** RECORDED DATA follows **

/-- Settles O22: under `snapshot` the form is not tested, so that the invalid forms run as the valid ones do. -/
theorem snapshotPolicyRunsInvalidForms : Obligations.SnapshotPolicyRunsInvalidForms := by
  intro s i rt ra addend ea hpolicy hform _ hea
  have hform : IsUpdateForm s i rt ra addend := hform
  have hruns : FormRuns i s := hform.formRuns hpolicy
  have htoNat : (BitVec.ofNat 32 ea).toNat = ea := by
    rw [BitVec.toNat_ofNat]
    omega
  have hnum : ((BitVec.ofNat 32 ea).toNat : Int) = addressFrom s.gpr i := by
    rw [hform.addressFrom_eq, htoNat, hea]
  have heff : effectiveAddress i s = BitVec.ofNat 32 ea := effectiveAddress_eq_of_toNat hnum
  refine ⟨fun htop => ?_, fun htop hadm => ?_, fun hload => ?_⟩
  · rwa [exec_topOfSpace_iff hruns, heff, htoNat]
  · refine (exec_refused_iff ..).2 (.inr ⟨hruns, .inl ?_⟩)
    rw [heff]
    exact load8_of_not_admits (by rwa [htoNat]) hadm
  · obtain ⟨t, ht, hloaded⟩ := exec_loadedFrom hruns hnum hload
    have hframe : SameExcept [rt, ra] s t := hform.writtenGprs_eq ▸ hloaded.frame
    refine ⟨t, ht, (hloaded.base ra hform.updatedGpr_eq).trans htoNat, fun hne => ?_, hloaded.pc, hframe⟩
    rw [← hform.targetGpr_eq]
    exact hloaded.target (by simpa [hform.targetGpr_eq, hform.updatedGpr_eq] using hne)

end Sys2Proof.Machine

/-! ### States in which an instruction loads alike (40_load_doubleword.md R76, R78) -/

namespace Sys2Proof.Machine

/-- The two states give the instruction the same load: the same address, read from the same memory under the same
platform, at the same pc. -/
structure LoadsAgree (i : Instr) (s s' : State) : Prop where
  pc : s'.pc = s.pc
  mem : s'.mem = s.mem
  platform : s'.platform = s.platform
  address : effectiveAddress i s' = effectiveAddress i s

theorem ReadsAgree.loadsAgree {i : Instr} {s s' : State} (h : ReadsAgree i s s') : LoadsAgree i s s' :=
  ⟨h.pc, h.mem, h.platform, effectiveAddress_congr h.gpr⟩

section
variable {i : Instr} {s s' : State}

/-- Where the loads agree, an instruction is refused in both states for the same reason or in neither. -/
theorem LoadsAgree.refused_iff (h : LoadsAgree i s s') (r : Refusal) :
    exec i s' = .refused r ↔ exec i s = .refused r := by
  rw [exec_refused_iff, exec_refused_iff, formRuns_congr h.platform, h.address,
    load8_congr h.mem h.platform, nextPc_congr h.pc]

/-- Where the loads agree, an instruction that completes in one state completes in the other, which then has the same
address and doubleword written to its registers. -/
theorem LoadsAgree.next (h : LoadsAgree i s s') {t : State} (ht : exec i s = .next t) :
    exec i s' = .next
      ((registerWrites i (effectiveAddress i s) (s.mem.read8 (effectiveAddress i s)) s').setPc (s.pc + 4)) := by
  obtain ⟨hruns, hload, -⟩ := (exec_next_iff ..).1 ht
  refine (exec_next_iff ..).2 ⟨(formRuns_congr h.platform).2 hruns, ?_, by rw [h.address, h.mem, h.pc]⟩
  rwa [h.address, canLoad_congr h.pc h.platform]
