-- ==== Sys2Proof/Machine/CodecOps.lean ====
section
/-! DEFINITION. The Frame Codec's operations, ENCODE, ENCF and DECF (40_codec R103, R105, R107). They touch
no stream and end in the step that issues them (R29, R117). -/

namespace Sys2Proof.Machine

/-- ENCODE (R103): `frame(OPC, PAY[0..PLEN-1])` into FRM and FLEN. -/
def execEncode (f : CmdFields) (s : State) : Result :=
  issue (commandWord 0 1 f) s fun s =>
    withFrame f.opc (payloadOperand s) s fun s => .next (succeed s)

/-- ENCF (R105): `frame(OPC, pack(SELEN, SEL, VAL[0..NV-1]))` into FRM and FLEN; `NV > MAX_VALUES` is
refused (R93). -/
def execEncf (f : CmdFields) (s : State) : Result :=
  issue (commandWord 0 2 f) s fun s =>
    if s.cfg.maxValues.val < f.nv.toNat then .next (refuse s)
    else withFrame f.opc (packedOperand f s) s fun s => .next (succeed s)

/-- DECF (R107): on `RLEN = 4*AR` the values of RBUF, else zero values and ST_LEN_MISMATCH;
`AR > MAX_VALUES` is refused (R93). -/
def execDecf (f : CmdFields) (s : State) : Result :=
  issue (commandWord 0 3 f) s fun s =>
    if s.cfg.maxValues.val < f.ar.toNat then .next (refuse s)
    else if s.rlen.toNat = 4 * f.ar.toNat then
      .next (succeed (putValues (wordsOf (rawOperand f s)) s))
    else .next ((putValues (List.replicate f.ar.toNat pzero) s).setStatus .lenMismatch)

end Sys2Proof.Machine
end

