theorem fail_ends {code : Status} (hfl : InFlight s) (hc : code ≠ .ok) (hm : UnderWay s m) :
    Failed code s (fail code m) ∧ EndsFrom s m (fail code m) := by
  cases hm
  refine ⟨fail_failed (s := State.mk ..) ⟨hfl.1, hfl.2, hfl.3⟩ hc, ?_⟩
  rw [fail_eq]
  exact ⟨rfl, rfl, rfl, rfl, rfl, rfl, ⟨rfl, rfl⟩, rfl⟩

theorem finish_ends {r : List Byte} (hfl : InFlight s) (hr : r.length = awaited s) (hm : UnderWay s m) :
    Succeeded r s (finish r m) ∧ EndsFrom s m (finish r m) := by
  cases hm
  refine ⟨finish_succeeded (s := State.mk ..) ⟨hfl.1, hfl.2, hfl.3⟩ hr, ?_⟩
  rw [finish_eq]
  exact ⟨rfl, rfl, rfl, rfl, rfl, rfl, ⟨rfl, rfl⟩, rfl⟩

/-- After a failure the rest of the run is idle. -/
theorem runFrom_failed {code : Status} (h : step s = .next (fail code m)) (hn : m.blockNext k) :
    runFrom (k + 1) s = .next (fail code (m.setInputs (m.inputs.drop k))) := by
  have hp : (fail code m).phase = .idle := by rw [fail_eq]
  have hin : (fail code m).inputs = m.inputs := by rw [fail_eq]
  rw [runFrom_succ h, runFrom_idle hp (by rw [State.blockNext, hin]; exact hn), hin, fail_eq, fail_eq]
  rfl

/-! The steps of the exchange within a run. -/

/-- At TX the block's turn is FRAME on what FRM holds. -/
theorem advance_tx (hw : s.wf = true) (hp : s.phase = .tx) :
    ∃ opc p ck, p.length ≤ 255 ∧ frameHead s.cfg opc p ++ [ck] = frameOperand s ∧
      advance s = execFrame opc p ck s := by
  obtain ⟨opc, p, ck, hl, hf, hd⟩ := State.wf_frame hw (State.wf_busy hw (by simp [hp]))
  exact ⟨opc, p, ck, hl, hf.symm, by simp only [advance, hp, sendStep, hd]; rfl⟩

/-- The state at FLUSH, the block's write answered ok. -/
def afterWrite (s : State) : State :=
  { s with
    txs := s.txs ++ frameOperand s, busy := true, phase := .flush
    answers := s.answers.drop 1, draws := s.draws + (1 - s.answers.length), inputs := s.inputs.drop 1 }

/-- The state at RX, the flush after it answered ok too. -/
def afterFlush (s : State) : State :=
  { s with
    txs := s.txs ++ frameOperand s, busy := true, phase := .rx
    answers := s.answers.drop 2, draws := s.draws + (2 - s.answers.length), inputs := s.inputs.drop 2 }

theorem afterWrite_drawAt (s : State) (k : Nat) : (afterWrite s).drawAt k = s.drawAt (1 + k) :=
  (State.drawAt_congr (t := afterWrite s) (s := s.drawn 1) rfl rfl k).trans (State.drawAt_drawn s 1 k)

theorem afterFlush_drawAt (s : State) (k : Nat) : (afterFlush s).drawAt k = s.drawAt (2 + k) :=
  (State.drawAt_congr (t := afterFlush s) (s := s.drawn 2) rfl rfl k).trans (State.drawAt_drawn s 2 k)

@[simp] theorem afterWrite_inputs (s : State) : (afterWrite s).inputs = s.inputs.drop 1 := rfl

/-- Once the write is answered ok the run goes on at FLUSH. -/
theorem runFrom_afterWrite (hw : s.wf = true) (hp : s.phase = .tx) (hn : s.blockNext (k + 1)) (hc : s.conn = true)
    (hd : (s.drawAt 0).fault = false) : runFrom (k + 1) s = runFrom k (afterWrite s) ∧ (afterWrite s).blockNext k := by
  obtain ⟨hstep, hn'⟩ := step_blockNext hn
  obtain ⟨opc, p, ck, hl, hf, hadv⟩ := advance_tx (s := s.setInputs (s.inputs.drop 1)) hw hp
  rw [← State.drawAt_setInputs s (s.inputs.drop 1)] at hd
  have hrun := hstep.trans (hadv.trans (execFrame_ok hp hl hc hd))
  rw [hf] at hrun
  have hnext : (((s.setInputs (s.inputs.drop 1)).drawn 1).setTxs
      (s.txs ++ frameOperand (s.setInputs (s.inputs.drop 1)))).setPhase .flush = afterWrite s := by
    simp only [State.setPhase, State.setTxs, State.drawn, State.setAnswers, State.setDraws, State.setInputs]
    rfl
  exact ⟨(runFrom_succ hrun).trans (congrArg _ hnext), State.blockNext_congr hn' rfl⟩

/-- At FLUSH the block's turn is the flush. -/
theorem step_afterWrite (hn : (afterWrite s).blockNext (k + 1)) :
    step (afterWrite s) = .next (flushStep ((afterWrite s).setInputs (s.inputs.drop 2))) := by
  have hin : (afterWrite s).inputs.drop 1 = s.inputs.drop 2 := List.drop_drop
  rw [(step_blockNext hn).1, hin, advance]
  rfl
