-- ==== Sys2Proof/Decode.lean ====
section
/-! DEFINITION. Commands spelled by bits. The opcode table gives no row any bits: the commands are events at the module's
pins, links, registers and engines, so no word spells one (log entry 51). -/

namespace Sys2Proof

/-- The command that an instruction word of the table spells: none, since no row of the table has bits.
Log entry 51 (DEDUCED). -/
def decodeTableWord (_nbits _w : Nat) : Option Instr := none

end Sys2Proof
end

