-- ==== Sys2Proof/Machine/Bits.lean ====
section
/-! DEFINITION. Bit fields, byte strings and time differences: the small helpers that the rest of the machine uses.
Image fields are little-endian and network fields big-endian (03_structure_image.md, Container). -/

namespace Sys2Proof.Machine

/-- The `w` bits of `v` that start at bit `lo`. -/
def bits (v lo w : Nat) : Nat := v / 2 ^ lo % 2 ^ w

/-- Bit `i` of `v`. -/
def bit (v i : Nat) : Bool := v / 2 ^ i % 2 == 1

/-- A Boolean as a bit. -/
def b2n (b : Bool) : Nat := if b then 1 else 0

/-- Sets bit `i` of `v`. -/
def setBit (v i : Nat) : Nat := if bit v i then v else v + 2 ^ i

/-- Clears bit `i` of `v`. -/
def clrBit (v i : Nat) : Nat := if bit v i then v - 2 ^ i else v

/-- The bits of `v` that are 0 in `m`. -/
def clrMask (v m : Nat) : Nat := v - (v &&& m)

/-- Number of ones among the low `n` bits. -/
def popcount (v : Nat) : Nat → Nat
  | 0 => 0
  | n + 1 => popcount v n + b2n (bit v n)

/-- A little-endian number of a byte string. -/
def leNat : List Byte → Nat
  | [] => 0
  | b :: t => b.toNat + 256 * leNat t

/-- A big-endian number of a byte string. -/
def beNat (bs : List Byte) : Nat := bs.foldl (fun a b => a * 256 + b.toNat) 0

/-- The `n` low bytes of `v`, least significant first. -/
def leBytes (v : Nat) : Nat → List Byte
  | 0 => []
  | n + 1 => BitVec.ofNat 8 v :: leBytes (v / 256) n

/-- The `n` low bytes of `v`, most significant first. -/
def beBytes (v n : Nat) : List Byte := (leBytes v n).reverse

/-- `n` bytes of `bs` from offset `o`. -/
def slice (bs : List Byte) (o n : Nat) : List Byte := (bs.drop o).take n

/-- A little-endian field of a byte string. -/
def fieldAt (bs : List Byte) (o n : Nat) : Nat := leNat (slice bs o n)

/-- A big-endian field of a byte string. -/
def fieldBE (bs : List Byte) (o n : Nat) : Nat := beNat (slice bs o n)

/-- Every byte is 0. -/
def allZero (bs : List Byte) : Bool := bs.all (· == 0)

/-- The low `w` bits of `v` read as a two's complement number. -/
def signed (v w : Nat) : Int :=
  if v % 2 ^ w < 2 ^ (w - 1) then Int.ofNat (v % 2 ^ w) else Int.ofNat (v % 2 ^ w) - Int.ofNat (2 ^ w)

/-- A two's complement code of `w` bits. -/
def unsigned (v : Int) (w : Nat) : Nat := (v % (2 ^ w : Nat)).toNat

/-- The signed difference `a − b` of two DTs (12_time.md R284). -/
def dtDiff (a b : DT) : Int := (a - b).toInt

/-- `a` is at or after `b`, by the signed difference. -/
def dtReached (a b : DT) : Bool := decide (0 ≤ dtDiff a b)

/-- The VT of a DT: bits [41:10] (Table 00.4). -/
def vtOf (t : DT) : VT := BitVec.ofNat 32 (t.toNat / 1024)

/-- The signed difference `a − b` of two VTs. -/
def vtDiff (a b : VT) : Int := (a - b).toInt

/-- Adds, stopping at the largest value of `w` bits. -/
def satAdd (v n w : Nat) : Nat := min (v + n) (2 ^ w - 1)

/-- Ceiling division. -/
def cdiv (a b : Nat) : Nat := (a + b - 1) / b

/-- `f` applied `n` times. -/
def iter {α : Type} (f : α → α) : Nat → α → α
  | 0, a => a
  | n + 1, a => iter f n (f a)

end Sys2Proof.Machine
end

** End of RECORDED DATA **

TO DO: Only the lines containing the word "EndsFrom" should be returned from the data above.

THE ANSWER:
    Failed code s (fail code m) ∧ EndsFrom s m (fail code m) := by
    Succeeded r s (finish r m) ∧ EndsFrom s m (finish r m) := by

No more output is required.